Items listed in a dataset
★ ★ ★

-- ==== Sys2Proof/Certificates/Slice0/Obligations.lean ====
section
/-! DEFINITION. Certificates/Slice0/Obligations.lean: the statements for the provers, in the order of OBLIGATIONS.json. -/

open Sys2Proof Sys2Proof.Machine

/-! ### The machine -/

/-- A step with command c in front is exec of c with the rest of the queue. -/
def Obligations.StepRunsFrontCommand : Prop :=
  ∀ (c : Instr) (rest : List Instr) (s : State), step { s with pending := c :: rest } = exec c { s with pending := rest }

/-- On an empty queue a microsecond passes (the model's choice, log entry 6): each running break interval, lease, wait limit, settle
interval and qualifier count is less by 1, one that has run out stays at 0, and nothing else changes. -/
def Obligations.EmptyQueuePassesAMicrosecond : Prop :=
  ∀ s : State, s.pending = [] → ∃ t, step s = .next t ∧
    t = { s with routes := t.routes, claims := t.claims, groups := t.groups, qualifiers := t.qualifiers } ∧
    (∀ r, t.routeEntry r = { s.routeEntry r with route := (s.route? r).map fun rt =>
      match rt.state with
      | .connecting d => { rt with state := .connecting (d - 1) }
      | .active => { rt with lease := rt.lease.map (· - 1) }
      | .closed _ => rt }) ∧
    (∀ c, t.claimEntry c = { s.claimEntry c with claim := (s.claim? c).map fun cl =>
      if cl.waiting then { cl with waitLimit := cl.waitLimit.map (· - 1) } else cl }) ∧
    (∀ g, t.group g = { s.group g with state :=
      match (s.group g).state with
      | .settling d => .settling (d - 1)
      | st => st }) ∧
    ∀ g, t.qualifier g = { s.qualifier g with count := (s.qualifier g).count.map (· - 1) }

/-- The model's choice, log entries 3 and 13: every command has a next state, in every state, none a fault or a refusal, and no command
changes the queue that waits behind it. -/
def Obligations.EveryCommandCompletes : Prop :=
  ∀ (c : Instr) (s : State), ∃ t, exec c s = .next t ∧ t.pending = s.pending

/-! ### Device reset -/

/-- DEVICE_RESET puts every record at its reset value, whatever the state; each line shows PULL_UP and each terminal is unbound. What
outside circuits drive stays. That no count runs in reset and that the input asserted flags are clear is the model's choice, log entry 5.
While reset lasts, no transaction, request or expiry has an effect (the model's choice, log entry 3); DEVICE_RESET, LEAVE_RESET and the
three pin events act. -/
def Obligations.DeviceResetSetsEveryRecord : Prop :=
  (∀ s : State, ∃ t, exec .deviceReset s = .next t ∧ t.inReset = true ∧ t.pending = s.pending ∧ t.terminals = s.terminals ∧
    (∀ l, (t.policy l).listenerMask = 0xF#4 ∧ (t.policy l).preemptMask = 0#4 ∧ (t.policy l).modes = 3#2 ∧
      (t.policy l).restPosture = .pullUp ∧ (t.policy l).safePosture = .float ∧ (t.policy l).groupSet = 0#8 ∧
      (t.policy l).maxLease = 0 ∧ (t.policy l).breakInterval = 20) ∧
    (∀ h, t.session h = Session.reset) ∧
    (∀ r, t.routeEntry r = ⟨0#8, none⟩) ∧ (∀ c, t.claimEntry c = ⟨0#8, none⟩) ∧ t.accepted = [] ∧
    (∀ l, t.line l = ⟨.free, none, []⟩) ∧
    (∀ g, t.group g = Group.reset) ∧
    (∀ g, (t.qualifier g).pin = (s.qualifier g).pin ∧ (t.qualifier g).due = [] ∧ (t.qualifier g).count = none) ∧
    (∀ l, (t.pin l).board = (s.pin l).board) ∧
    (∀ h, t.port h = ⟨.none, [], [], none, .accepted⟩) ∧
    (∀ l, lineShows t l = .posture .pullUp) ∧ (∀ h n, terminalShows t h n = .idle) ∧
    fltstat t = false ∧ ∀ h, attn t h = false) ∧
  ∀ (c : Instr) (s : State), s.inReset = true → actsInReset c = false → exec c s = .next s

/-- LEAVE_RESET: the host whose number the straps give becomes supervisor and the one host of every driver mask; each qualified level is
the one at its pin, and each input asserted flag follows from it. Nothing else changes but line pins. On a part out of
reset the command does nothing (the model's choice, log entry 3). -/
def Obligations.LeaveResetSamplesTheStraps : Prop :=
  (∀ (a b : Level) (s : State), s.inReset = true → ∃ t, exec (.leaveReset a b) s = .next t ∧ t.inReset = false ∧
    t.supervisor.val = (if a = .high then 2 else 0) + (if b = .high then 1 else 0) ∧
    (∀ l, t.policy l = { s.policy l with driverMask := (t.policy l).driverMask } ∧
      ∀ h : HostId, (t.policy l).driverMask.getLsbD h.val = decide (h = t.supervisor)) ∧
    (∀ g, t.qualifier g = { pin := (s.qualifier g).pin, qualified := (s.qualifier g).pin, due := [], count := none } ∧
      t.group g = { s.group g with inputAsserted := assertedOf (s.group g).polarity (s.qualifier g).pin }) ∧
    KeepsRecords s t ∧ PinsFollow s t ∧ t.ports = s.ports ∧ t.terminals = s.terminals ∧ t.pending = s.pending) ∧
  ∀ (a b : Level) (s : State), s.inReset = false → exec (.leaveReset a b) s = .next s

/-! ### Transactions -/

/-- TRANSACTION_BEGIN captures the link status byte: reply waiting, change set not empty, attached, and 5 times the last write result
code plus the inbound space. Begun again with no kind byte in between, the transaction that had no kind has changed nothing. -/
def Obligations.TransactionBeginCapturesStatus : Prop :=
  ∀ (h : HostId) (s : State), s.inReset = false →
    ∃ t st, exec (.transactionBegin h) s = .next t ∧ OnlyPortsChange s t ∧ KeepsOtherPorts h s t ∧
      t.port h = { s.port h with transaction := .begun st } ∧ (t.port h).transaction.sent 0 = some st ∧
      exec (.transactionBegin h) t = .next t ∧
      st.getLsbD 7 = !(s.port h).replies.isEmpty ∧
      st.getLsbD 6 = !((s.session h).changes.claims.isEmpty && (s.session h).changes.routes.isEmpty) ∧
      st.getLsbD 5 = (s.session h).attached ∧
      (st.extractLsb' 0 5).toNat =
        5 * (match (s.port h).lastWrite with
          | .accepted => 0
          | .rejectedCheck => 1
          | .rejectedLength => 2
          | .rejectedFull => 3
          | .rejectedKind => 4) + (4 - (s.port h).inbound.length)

★ ★ ★

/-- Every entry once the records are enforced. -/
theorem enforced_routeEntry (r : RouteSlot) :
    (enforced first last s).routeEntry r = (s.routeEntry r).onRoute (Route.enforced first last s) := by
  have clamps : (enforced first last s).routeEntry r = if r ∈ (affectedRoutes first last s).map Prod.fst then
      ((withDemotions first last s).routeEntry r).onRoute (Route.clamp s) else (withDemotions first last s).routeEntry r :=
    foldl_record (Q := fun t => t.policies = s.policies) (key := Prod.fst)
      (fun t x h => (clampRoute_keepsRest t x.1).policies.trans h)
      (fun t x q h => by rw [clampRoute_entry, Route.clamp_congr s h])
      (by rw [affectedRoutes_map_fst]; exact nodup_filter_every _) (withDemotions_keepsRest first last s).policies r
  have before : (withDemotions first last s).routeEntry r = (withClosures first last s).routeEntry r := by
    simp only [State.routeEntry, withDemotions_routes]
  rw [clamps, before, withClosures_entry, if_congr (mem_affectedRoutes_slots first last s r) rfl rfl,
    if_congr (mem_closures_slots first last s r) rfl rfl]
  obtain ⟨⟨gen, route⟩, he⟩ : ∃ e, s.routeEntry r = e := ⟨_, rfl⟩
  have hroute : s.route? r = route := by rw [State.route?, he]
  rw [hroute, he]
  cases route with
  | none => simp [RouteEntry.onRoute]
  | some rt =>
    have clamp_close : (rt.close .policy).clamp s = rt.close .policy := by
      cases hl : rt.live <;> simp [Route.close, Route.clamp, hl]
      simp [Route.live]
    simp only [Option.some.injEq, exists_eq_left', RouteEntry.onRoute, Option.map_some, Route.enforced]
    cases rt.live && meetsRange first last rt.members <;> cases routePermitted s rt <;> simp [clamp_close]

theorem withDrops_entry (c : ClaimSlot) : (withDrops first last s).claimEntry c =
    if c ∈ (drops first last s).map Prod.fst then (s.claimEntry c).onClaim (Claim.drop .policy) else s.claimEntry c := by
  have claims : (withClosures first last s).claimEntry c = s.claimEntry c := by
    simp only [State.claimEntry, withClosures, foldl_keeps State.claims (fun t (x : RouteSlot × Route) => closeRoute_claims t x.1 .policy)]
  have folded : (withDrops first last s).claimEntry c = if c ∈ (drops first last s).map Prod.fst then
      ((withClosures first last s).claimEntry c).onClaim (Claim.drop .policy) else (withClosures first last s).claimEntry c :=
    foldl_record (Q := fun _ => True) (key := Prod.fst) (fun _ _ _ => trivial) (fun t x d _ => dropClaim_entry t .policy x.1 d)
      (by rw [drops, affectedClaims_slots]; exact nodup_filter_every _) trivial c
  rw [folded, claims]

★ ★ ★

**Work instruction**. Lines to set down from above: the line with "t.supervisor.val = (if", the line with "- (s.port h).inbound.length)", and every line between, each exactly as written.

**Exercise response**.
    t.supervisor.val = (if a = .high then 2 else 0) + (if b = .high then 1 else 0) ∧
    (∀ l, t.policy l = { s.policy l with driverMask := (t.policy l).driverMask } ∧
      ∀ h : HostId, (t.policy l).driverMask.getLsbD h.val = decide (h = t.supervisor)) ∧
    (∀ g, t.qualifier g = { pin := (s.qualifier g).pin, qualified := (s.qualifier g).pin, due := [], count := none } ∧
      t.group g = { s.group g with inputAsserted := assertedOf (s.group g).polarity (s.qualifier g).pin }) ∧
    KeepsRecords s t ∧ PinsFollow s t ∧ t.ports = s.ports ∧ t.terminals = s.terminals ∧ t.pending = s.pending) ∧
  ∀ (a b : Level) (s : State), s.inReset = false → exec (.leaveReset a b) s = .next s

/-! ### Transactions -/

/-- TRANSACTION_BEGIN captures the link status byte: reply waiting, change set not empty, attached, and 5 times the last write result
code plus the inbound space. Begun again with no kind byte in between, the transaction that had no kind has changed nothing. -/
def Obligations.TransactionBeginCapturesStatus : Prop :=
  ∀ (h : HostId) (s : State), s.inReset = false →
    ∃ t st, exec (.transactionBegin h) s = .next t ∧ OnlyPortsChange s t ∧ KeepsOtherPorts h s t ∧
      t.port h = { s.port h with transaction := .begun st } ∧ (t.port h).transaction.sent 0 = some st ∧
      exec (.transactionBegin h) t = .next t ∧
      st.getLsbD 7 = !(s.port h).replies.isEmpty ∧
      st.getLsbD 6 = !((s.session h).changes.claims.isEmpty && (s.session h).changes.routes.isEmpty) ∧
      st.getLsbD 5 = (s.session h).attached ∧
      (st.extractLsb' 0 5).toNat =
        5 * (match (s.port h).lastWrite with
          | .accepted => 0
          | .rejectedCheck => 1
          | .rejectedLength => 2
          | .rejectedFull => 3
          | .rejectedKind => 4) + (4 - (s.port h).inbound.length)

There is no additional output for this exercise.